Step 4: super-pixel screening based on gray level histogram: screening super pixels included in the candidate text region by combining a gray histogram of the gray image, and specifically:
(401) For h 1 super pixels obtained through SLIC algorithm processing, calculating a gray level histogram corresponding to a single super pixel in a gray level image F gray, taking the frequency average value of adjacent gray levels in the histogram as the frequency of the middle gray level, preferably taking the frequency average value of adjacent 3 gray levels in the histogram as the frequency of the middle gray level, and obtaining a smoothed gray level histogram;
(402) Traversing all the super pixels, incorporating M super pixels which have n peaks in the smoothed gray level histogram into the candidate text region, preferably, n is 2, and constructing a two-dimensional vector [ peak 1,peak2 ] by using gray values corresponding to the peaks, wherein the super pixels conforming to the conditions are described, namely, the gray values corresponding to the peaks are used as the characteristics of the super pixels forming the candidate text region.
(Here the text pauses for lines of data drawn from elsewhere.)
/-- The frame of the commit point of a target (R34, R35). -/
def pointFrame (s : Device) (l : List (Nat × Entries)) (target : Option (Nat × Nat)) : Nat :=
  match target with
  | none => nextPoint s
  | some (f, line) => if line ≤ vActiveFor s l f then f else frameAdd f 1

/-- The pending commits with the frames of their commit points. -/
def pendingPoints (s : Device) : List (Nat × Entries) :=
  s.shw.commits.foldl (fun (l : List (Nat × Entries)) c => l ++ [(pointFrame s l c.target, c.entries)]) []

/-- The settings that the commits already pending leave at the commit point of a frame (R372, R522). -/
def settingsAt (s : Device) (point : Nat) : Table Word := overlay s.regs (pendingPoints s) (fun p => frameDiff p point ≤ 0)

/-- The settings that every commit already pending leaves. -/
def settingsLeft (s : Device) : Table Word := overlay s.regs (pendingPoints s) (fun _ => true)

/-! ### Failures -/

/-- Whether entries set a register of the timing mode. -/
def setsMode (es : Entries) : Bool := es.any (fun e => modeRegs.contains e.1)

/-- Whether a rate divided by MULT is one that LTC out may carry (R30). -/
def ltcRateOk (num den mult : Nat) : Bool :=
  [24, 25, 30].any (fun r => num = r * (den * mult)) || num * 1001 = 30000 * (den * mult)

/-- The word-clock rates of R55 in Hz. -/
def wclkHz (cfg : Word) : Nat := [44100, 48000, 88200, 96000, 176400, 192000].getD (wfld cfg 20 18) 0

/-- The word-clock equality of R21. -/
def wclkWhole (cfg : Word) (m : Mode) : Bool := wfld cfg 17 0 * m.num = wclkHz cfg * m.den

/-- The failures of a timing mode (R31, R37). -/
def modeFailures (s : Device) (rd : Nat → Word) : List Failure :=
  let m := modeOf rd
  let sched := s.shw.commits.filterMap (fun c => c.target)
  need (m.vActive + 2 ≤ m.vTotal) .conflict [R.SHOW_V_TOTAL, R.SHOW_V_ACTIVE] ++
  need (m.latch < m.vTotal) .conflict [R.SHOW_V_TOTAL, R.SHOW_LATCH_LINE] ++
  need (24000 * m.den ≤ 1001 * m.num && m.num ≤ 240 * m.den) .conflict [R.SHOW_RATE_NUM, R.SHOW_RATE_DEN] ++
  need ((rd R.CMP_DONE_LINE).toNat < m.vTotal) .conflict [R.SHOW_V_TOTAL, R.CMP_DONE_LINE] ++
  need (sched.all (fun t => t.2 < m.vTotal) && llFits s m.vTotal) .conflict [R.SHOW_V_TOTAL] ++
  need (!s.rb R.SHOW_CTRL 3 || ltcRateOk m.num m.den (s.rf R.SHOW_LTC_CFG 3 0)) .conflict [R.SHOW_RATE_NUM, R.SHOW_RATE_DEN] ++
  need (s.shw.sel ≠ 4 || wclkWhole (s.reg R.SHOW_WCLK_CFG) m) .conflict [R.SHOW_RATE_NUM, R.SHOW_RATE_DEN]

/-- Whether some entry lies in a range of offsets. -/
def touches (es : Entries) (lo hi : Nat) : Bool := es.any (fun e => lo ≤ e.1 && e.1 < hi)

/-- The failures of every block that the entries concern (R372): a mode change concerns all that depend on the raster (R37), a stream also
its layers, and the map, the rails and the chains one another. -/
def blockFailures (s : Device) (rd : Nat → Word) (es : Entries) : List Failure :=
  let mode := setsMode es
  let net := touches es 0x4C000 0x4D000
  let cmp := touches es 0x100000 0x140000
  let pho := touches es 0x140000 0x180000
  let out := touches es 0x180000 0x1C0000 || touches es 0x1D0000 0x1E0000
  let opt (o : Option (Code × List Nat)) : List Failure := o.toList
  let named := es.any (fun e => e.1 = R.CMP_DONE_LINE)
  let composed := (cmpFailures s rd).filter (fun f => !(mode && !named && f = (.range, [R.CMP_DONE_LINE])))
  (if mode then modeFailures s rd else []) ++
  (if net then opt (streamFailure s rd) ++ opt (sacnFailure s rd) else []) ++
  (if mode || net || cmp then composed else []) ++
  (if mode || pho then phoFailures s rd else []) ++
  (if mode || cmp || pho || out then batFailures s rd ++ hdrFailures s rd else [])

/-- The failure of one entry taken alone (R9, R12): alignment, encoding, own range. -/
def entryFailure (m : Table Word) (e : Nat × Word × Word) : List Failure :=
  let v := (readFile m e.1 &&& ~~~ e.2.1) ||| (e.2.2 &&& e.2.1)
  let c := firstCode [addressCheck e.1, valueAlign e.1 v, offsetValueCode e.1 v]
  need (c = .ok) c [e.1]

/-- The place of a failure in the order of reporting (R12, R520): its kind, then the first entry that takes part. -/
def failureRank (es : Entries) (f : Failure) : Nat × Nat := (kindOrder f.1, es.findIdx (fun e => f.2.contains e.1))

/-- The first failing register (R12): the first entry taking part, else the lowest offset that takes part. -/
def failingRegister (es : Entries) (f : Failure) : Nat :=
  match es.find? (fun e => f.2.contains e.1) with
  | some e => e.1
  | none => f.2.foldl min (f.2.headD 0)

/-- The first failure of entries under settings: the code and the first failing register (R12, R520). -/
def commitCode (s : Device) (m : Table Word) (es : Entries) : Option (Code × Nat) :=
  let rd := fileRd (withEntries m es)
  let fs := es.flatMap (entryFailure m) ++ blockFailures s rd es
  let le (a b : Failure) : Bool :=
    let x := failureRank es a
    let y := failureRank es b
    x.1 < y.1 || (x.1 = y.1 && x.2 ≤ y.2)
  match sortBy le fs with
  | [] => none
  | f :: _ => some (f.1, failingRegister es f)

/-- What a validation reads and reports (R179, R200, R259, R523): its reads are counted, a failure leaves its status. -/
def noteValidation (m : Table Word) (es : Entries) (bad : Bool) (s : Device) : Device :=
  let rd := fileRd (withEntries m es)
  let s := s.each (phoReads s rd) (fun s p => (memRead .pho p.1 p.2 s).1)
  let s := s.each (hdrReads s rd) (fun s p => (memRead .hdr p.1 p.2 s).1)
  let s := hdrReport rd s
  if bad then phoReport rd s else s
Step 5: based on an AP (Affinity Propagation, neighbor propagation) algorithm, classifying the super pixels constituting the candidate text region: calculating the similarity between the super pixels constituting the candidate text region based on the characteristics of the super pixels of the candidate text region; setting iteration times, and iteratively calculating an attraction degree matrix and a attribution degree matrix based on the similarity; calculating a decision matrix based on the attraction degree matrix and the attribution degree matrix, and dividing the super pixels into a plurality of classes; specific:
The AP algorithm is used for adaptively classifying M super pixels forming the candidate text region, each class of super pixels is formed by similar super pixels to form a cluster, the candidate text region can be further reduced to one class, and the algorithm flow is as follows:
(501) The similarity between the super pixels is calculated by using the two-dimensional vector [ peak 1,peak2 ], and a similarity matrix S is constructed, and the calculation formula is as follows:
Wherein S (i, k) is the similarity between the ith superpixel and the kth superpixel, and [ peak 1i,peak2i]、[peak1k,peak2k ] is the 2-dimensional vector corresponding to the ith superpixel and the kth superpixel respectively; the main diagonal element S (i, i) of the matrix S represents the possibility that the ith super pixel is taken as a clustering center and is set as the element mean value of the matrix;
(502) Calculating an attraction degree matrix R and a attribution degree matrix A:
The attraction degree R (i, k) represents the supporting degree of the ith super pixel to the kth super pixel as a clustering center, and the calculation formula is as follows:
Wherein, during the first operation, the attribution degree matrix A is set as a zero matrix;
The attribution degree a (i, k) represents the suitability of the kth superpixel as the cluster center of the ith superpixel, and when i+.k, the calculation formula of the attribution degree is as follows:
When i=k, the calculation formula of the attribution degree is as follows:
(503) Updating the attraction degree matrix R and the attribution degree matrix A in the following way:
Rt+1:=(1-λ)·Rt+1+λ·Rt
At+1:=(1-λ)·At+1+λ·At
wherein, R t+1、At+1 is the attraction matrix and the attribution matrix of the (t+1) th iteration respectively, and R t、At is the attraction matrix and the attribution matrix of the (t) th iteration respectively; λ is a damping coefficient, and is used for balancing the results of two adjacent iterations, and is set to 0.5; : the symbol left R t+1 is updated and the symbol right R t+1 is pre-updated.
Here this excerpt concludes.